Real heroes often die for a cause—the real ones that is. But the histories are written by those who survived. In what the Russians call the Great War, the Russians eulogize Marshall Zhukov. No doubt he was a great man. But what he did came at the great expense of his soldiers, not to mention the common folk caught in the way by either the German juggernaut or Zhukov’s great march westward to Berlin and Hitler in his bunker. Were these people who gave their very lives not the truer heroes?

We Americans have our Paul Revere, George Washington, Abraham Lincoln, and Jimmy Doolittle who led great battles, daring game-changing rides, or raids. How much help did they get? Tons—in both lives and exchequer—like Zhukov.
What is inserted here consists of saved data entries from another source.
-- ==== Sys2Proof/Certificates/Slice0/Obligations.lean ====
section
/-!
DEFINITION. The statements for the provers. Each docstring names the rules of spec/ it formalises.
`State.live` is a state in which a step may be taken (60 R185, R186), `admitsWrite` and `admitsRead`
are the checks of 41 R116 and R117 that come before the address is looked up, and `noteEdge s t` is
`t` with the edge of the interrupt line from `s` to `t` counted (60 R177).
-/

open Sys2Proof Sys2Proof.Machine

/-! ### Encoding -/

/-- 30 R95: the words of the spec's decode table decode to the operations it names. -/
def Obligations.SampleWordsDecode : Prop :=
  decodeTableWord 32 0x0042400 = some (.rd8 0x0424) ∧
  decodeTableWord 32 0x1040101 = some .openSock ∧
  decodeTableWord 32 0x1040110 = some .closeSock ∧
  decodeTableWord 32 0x1040120 = some .send ∧
  decodeTableWord 32 0x1040140 = some .recv ∧
  decodeTableWord 32 0x1040102 = some (.cmdIllegal 0x02) ∧
  decodeTableWord 32 0x10000FF = some (.swReset 0xFF) ∧
  decodeTableWord 32 0x100007F = some (.wr8 0x0000 0x7F) ∧
  decodeTableWord 32 0x1040210 = some (.w1c 0x10) ∧
  decodeTableWord 32 0x1042554 = some (.wr8 0x0425 0x54) ∧
  decodeTableWord 32 0x0040201 = none ∧
  decodeTableWord 24 0x0ABCD = some (.mapTx 0xABCD) ∧
  decodeTableWord 24 0x1ABCD = some (.mapRx 0xABCD) ∧
  decodeTableWord 40 0x01FF00064 = some (.splitTx 0x1FF0 100) ∧
  decodeTableWord 40 0x11FFF0002 = some (.splitRx 0x1FFF 2) ∧
  decodeTableWord 40 0x012342001 = none ∧
  decodeTableWord 8 0 = some .rstAssert ∧
  decodeTableWord 8 1 = some .rstRelease

/-- 30 R95: under every valid binding, decoding the word of a well-formed operation gives it back,
with every operand at every value. -/
def Obligations.DecodeOfEncode : Prop :=
  ∀ (b : Binding) (i : Instr), bindingValid b = true → i.wf b = true → decode b (encode b i) = .ok i

/-- 30 R95, R97: a word that decodes is the one word of what it decodes to, which is well-formed. -/
def Obligations.EncodeOfDecode : Prop :=
  ∀ (b : Binding) (w : RawWord) (i : Instr), decode b w = .ok i → i.wf b = true ∧ encode b i = w

/-- 30 R96: the ill-formed words are the read words with data and the split words with n > SIZE. -/
def Obligations.IllFormedWords : Prop :=
  ∀ (b : Binding) (w : RawWord), (∃ e, decode b w = .error e) ↔
    (∃ x, w = .tw x ∧ x.getLsbD 24 = false ∧ x.extractLsb' 0 8 ≠ 0) ∨
    (∃ x, w = .ms x ∧ b.size < (x.extractLsb' 0 16).toNat)

/-- 60 R186: an ill-formed word is refused before any step of the block and sets `refused`, and so
does an operation the spec gives no meaning. The rest is the model's choice: that a split longer than
SIZE and every operation and step under an invalid binding count as such, that the refusing step is a
next state, and that nothing moves afterwards (log entry 2); and that a binding with overlapping
registers, or one that breaks 92 D4, is invalid (log entry 16). -/
def Obligations.RefusalStopsTheRun : Prop :=
  (∀ (s : State) (w : RawWord) (e : Reject), s.live → decode s.cfg w = .error e →
    ∃ t, step (s.withWord w) = .next t ∧ t = { s with refused := true, env := t.env }) ∧
  (∀ (s : State) (p : Word) (n : BitVec 16), s.live → s.cfg.size < n.toNat →
    exec (.splitTx p n) s = .next { s with refused := true } ∧
    exec (.splitRx p n) s = .next { s with refused := true }) ∧
  (∀ s : State, s.faults = [] → s.refused = false → bindingValid s.cfg = false →
    step s = .next { s with refused := true } ∧
    ∀ i, exec i s = .next { s with refused := true }) ∧
  (∀ s : State, s.faults = [] → s.refused = true →
    step s = .refused .declined ∧ ∀ i, exec i s = .refused .declined)

/-- 30 R95: when a raw word that decodes to `i` is placed as the next thing the TX calling context
does, a step is `exec i` on the state with the word taken off the program. The surroundings are the
model's: how the word is placed, with the lock and any transaction in progress taken off the bus
(log entry 14), the transport's report from a list (log entry 10), the number of the read (`wordStep`,
log entry 37), and the host's interrupt callback in the same step (`signal`, log entry 25), which
changes the host's gate alone. -/
def Obligations.StepRunsDecodedWord : Prop :=
  ∀ (s : State) (w : RawWord) (i : Instr), s.live → decode s.cfg w = .ok i →
    let taken := s.withEnv
      { s.env with
        app := { s.env.app with xfer := [] }
        worker := { s.env.worker with xfer := [] }
        lock := none }
    step (s.withWord w) = signal taken (exec i (presented w (wordStep w taken)))

/-! ### The mapper -/

/-- 40 R101, R102, R103: MAP(s, p) = BASE(s) + (p mod SIZE), inside the window, in every phase; the
port changes nothing but its answer. -/
def Obligations.MapTranslates : Prop :=
  ∀ (s : State) (p : Word), s.live →
    (∃ a : Addr, exec (.mapTx p) s = .next { s with resp := .addr a } ∧
      a.toNat = s.cfg.txBase.toNat + p.toNat % s.cfg.size ∧
      s.cfg.txBase.toNat ≤ a.toNat ∧ a.toNat < s.cfg.txBase.toNat + s.cfg.size) ∧
    (∃ a : Addr, exec (.mapRx p) s = .next { s with resp := .addr a } ∧
      a.toNat = s.cfg.rxBase.toNat + p.toNat % s.cfg.size ∧
      s.cfg.rxBase.toNat ≤ a.toNat ∧ a.toNat < s.cfg.rxBase.toNat + s.cfg.size)

/-- 40 R104: the pieces of a split of at most SIZE bytes, at most two, and byte i of the transfer, in
piece order, is at MAP(s, p +16 i). The port changes nothing but its answer. A longer split is
refused: `RefusalStopsTheRun`. -/
def Obligations.SplitPieces : Prop :=
  ∀ (s : State) (w : Win) (p : Word) (n : BitVec 16), s.live → n.toNat ≤ s.cfg.size →
    let i : Instr := match w with
      | .tx => .splitTx p n
      | .rx => .splitRx p n
    let off := p.toNat % s.cfg.size
    let base := winBase s.cfg w
    ∃ ps : List (Addr × Nat),
      exec i s = .next { s with resp := .pieces ps } ∧
      ps = (if n.toNat = 0 then []
        else if off + n.toNat ≤ s.cfg.size then [(base + BitVec.ofNat 16 off, n.toNat)]
        else [(base + BitVec.ofNat 16 off, s.cfg.size - off), (base, n.toNat - (s.cfg.size - off))]) ∧
      ps.flatMap (fun x => (List.range x.2).map fun k => x.1 + BitVec.ofNat 16 k) =
        (List.range n.toNat).map fun k => mapAt s.cfg w (p + BitVec.ofNat 16 k)
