/-- Settles O46: outside HW_RESET the assertion is `abortSend` with nothing pending, and the frame
that goes out is the flight's (`abortSend_netOut`). -/
theorem resetAsserted : Obligations.ResetAsserted := by
  intro s hl
  refine ⟨fun hp => exec_of_no_effect hl (if_pos hp), fun hp =>
    ⟨(abortSend s).netOut, (abortSend s).draws, ?_, fun hb => ?_, ?_⟩⟩
  · have heffect : effect .rstAssert s =
        { abortSend s with phase := .hwReset, cmdPending := none, openPending := false } := if_neg hp
    rw [exec_of_leaves_ready hl (by simp [heffect]), heffect, abortSend_eq s]
  · rw [abortSend_of_idle hb]
    exact ⟨rfl, rfl⟩
  · rcases abortSend_netOut s with h | ⟨-, k, h⟩
    · exact .inl h
    · exact .inr ⟨_, h, length_flightFrame s k, fun i hi hr => getElem?_flightFrame s k hi hr⟩

/-- Settles O47: the release in HW_RESET ends in SETTLING, where the line is deasserted. -/
theorem resetReleased : Obligations.ResetReleased := by
  refine fun s hl => ⟨fun hp => ?_, fun hp => exec_of_no_effect hl (if_neg hp)⟩
  have heffect : effect .rstRelease s = { s with phase := .settling } := if_pos hp
  rw [exec_of_leaves_ready hl (by simp [heffect]), heffect]

end Sys2Proof.Proofs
India doesn’t deify people, but they hold Mahatma Ghandi in the greatest possible esteem for throwing off the yoke of the British empire. So also, South Africa claims Nelson Mandela as it liberator. Neither commanded a great army as such. But they created and led movements requiring sacrifices that too often included death. All of these great gentlemen are given hero status by their kinfolk—and often by the world as well. Those sacrificed are rarely if ever celebrated or even mentioned in the pop history book accounts we are given during the march each of us takes on the road to citizenship in our society.

Let’s take the case of Paul Revere. He was lionized by Henry Wadsworth Longfellow in 1860 who wrote,“…through every Middlesex village and farm…” created a hero with his great moving poem. The truth is quite different in important detail.

Revere was a Bostonian, a silversmith by trade. But he knew Sam Adams, and John Hancock, as well as several other leaders of the Revolution. And he was in the thick of organizing resistance to the Redcoats. Revere’s main assignment was to alert Adams and Hancock of and about the nature of the British landing party. On his way, he alerted militia leaders who in turn alerted others. All this had been practiced beforehand. It was a stealth mission; there was no war cry, “The British are coming.” About sixty riders in all took part, both men and women. Yes women—a fact K12 history texts typically omit. One of those female patriots, Sybil Ludington, a militia commander’s daughter was perhaps the most gallant. She road 40 miles that night, warning militia leaders, double the distance covered by Revere.

Why do we revise history?

It happens again and again, even when the actual truth is even more interesting.

The victory that day was not the result of a Lone Ranger, but of a well-rehearsed rebellion of hundreds of people. People pulling together will beat the lone wolf every time.

So why, really, do we revise history?

Let’s us look in the mirror; what kinds of personality and character can we see?